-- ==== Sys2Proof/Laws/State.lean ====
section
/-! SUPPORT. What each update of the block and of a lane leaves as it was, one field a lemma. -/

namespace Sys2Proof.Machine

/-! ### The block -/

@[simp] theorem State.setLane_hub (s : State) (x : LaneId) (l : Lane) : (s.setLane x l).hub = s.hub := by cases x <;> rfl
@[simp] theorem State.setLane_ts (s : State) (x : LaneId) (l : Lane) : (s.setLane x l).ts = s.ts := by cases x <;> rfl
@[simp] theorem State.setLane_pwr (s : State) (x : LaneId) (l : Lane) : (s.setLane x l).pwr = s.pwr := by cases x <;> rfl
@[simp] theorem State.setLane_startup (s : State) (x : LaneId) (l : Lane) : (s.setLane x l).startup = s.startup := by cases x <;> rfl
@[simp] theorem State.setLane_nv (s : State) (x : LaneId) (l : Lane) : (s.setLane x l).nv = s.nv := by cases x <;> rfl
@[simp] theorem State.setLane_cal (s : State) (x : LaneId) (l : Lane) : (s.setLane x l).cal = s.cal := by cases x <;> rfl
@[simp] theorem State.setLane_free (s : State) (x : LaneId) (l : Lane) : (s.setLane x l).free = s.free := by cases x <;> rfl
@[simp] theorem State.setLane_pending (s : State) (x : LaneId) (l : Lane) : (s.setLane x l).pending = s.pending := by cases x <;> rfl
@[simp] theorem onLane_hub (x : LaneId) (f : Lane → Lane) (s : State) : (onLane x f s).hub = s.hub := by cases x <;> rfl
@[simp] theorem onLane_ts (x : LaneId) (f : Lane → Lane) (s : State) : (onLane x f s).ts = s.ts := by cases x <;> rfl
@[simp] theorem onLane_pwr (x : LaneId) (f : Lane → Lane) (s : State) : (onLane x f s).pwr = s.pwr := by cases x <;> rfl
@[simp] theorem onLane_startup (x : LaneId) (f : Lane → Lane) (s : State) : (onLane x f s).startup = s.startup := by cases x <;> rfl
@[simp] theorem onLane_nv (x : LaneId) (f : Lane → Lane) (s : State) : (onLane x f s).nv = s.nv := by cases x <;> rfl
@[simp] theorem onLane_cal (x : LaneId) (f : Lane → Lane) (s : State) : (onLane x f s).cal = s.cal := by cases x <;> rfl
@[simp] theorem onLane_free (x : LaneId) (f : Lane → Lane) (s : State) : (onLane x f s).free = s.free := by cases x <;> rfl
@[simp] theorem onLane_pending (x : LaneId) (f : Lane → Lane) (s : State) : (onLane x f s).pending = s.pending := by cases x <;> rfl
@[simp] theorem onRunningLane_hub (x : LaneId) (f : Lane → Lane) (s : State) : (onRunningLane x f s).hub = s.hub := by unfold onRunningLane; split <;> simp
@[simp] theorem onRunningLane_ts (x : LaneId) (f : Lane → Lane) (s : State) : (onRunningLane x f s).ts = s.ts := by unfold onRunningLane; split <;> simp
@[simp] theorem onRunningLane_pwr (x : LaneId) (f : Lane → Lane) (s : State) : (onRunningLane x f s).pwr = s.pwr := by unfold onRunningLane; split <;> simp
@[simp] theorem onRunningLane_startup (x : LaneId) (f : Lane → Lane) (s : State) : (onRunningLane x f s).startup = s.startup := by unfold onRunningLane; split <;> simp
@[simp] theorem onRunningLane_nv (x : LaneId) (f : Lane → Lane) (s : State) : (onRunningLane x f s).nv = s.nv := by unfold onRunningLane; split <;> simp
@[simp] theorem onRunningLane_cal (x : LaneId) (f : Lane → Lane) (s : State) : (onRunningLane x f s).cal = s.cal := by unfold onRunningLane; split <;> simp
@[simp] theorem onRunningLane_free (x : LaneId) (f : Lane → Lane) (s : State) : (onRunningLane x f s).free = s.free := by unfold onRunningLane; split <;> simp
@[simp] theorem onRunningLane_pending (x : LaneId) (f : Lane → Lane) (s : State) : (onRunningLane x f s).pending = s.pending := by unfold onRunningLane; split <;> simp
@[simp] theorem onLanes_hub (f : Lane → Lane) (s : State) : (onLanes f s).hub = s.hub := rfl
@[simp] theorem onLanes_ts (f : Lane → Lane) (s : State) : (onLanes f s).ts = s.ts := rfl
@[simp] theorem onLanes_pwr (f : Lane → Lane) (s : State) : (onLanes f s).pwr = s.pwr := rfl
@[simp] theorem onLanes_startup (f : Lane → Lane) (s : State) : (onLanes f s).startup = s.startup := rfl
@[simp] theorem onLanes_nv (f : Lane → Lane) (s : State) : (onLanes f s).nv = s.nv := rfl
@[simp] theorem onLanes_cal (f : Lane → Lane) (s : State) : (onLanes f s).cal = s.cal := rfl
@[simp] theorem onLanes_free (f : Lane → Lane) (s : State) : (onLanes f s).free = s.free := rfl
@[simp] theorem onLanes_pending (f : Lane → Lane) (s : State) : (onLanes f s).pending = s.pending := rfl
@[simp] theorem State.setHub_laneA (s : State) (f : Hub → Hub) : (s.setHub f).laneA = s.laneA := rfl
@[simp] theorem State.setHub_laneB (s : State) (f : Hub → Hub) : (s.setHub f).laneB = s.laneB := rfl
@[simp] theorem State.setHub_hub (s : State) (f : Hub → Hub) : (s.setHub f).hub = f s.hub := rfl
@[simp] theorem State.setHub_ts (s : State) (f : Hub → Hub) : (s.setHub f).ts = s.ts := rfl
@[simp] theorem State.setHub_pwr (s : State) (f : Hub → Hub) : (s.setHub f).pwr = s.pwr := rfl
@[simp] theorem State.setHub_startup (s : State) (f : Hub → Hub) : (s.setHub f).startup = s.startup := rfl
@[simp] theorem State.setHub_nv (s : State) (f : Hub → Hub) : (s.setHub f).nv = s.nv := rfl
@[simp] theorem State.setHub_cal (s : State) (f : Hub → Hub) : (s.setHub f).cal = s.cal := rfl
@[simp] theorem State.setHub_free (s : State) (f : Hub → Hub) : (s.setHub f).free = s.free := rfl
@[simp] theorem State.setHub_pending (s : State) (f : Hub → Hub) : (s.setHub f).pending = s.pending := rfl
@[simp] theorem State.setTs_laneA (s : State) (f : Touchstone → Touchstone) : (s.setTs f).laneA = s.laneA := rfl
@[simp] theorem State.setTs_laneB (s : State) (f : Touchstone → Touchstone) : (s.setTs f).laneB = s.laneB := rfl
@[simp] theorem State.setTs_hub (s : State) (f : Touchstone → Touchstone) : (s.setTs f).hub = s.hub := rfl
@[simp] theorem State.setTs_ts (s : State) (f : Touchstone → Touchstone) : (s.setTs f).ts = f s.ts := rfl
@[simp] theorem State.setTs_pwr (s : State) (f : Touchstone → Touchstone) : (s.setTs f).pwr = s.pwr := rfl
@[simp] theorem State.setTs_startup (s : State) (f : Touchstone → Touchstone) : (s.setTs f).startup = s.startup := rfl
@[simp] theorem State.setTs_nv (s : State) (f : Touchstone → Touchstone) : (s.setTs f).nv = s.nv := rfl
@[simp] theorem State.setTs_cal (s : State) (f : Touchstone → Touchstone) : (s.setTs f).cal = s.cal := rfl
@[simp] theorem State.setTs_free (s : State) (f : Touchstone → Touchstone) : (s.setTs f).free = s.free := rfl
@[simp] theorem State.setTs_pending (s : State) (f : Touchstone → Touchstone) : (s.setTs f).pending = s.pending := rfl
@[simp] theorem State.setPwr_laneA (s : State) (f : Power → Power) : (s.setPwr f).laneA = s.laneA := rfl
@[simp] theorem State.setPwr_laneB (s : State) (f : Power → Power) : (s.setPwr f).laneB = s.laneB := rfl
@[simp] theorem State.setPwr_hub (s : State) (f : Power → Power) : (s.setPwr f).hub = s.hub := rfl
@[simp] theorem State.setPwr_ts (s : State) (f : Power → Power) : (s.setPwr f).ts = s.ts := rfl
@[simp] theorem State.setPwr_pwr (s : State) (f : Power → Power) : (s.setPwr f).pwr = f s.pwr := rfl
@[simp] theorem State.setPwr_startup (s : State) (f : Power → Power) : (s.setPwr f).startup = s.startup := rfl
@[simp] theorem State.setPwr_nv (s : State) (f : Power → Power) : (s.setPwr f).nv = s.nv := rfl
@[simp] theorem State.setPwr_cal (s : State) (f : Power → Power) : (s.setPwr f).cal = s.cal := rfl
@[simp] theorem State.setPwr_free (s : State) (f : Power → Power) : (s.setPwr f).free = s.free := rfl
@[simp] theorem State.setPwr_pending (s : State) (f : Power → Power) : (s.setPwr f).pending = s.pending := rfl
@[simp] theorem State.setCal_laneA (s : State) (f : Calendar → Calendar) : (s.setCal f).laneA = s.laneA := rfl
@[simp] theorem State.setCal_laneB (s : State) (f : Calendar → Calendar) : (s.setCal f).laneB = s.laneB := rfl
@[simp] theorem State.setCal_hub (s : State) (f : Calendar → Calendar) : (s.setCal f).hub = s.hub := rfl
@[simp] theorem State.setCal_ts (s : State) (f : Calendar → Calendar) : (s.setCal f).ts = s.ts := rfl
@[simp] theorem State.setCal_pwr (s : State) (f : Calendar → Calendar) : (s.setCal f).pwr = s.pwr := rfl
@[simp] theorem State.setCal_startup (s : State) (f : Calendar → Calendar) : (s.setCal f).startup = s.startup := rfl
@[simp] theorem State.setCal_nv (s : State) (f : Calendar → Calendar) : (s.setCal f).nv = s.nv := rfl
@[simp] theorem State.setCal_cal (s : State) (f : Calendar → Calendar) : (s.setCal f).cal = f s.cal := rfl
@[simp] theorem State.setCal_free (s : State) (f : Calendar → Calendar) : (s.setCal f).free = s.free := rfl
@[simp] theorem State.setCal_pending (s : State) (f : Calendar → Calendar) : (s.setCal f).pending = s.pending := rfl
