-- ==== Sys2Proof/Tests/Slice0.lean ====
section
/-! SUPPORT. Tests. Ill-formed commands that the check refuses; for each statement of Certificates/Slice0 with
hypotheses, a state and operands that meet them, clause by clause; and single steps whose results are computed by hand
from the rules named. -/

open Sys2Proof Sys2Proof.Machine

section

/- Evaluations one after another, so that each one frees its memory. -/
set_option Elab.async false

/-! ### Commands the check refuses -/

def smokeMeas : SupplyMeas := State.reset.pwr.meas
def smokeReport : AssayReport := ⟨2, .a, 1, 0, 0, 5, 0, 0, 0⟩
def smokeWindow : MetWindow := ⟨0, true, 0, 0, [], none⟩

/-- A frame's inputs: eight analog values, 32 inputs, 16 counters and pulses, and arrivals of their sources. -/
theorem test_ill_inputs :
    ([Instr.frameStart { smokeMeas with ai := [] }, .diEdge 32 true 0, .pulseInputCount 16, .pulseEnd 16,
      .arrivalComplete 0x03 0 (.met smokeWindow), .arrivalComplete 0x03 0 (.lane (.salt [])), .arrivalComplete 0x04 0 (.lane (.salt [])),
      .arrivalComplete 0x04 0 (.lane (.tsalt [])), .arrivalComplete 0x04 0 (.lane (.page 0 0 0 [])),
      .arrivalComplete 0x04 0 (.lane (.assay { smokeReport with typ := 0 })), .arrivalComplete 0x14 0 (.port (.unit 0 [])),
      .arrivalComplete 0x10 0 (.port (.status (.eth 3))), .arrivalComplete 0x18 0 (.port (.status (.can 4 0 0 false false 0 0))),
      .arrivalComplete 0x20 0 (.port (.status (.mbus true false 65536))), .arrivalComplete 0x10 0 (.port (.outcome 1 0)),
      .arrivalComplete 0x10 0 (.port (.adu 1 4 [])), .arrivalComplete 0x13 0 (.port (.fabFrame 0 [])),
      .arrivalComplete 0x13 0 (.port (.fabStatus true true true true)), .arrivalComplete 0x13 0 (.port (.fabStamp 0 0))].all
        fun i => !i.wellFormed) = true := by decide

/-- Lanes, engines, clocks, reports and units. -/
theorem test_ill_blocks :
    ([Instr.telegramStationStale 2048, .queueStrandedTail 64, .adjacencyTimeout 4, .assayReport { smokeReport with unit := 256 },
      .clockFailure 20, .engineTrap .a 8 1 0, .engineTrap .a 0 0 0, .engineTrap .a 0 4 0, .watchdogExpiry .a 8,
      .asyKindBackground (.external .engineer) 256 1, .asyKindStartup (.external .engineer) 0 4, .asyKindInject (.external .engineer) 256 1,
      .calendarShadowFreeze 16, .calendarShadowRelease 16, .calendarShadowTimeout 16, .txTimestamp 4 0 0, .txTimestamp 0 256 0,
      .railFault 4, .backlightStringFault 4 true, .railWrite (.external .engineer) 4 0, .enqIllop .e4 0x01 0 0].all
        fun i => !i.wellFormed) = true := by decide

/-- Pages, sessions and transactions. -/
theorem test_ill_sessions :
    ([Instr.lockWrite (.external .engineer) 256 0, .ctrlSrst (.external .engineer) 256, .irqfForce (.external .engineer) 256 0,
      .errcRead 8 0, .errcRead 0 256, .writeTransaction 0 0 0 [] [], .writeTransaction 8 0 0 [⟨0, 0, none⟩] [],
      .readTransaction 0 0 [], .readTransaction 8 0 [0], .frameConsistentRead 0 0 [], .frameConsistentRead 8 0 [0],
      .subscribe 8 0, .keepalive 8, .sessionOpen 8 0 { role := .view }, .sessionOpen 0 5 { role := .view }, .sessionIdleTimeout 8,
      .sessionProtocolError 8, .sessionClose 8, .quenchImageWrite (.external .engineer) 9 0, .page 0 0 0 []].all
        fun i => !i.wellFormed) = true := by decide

- REQUIREMENT -
Output the lines above exactly, but only those between the line holding "of Certificates/Slice0 with" and the line holding "def smokeReport : AssayReport", inclusive.

- ANSWER SECTION -
/-! SUPPORT. Tests. Ill-formed commands that the check refuses; for each statement of Certificates/Slice0 with
hypotheses, a state and operands that meet them, clause by clause; and single steps whose results are computed by hand
from the rules named. -/

open Sys2Proof Sys2Proof.Machine

section

/- Evaluations one after another, so that each one frees its memory. -/
set_option Elab.async false

/-! ### Commands the check refuses -/

def smokeMeas : SupplyMeas := State.reset.pwr.meas
def smokeReport : AssayReport := ⟨2, .a, 1, 0, 0, 5, 0, 0, 0⟩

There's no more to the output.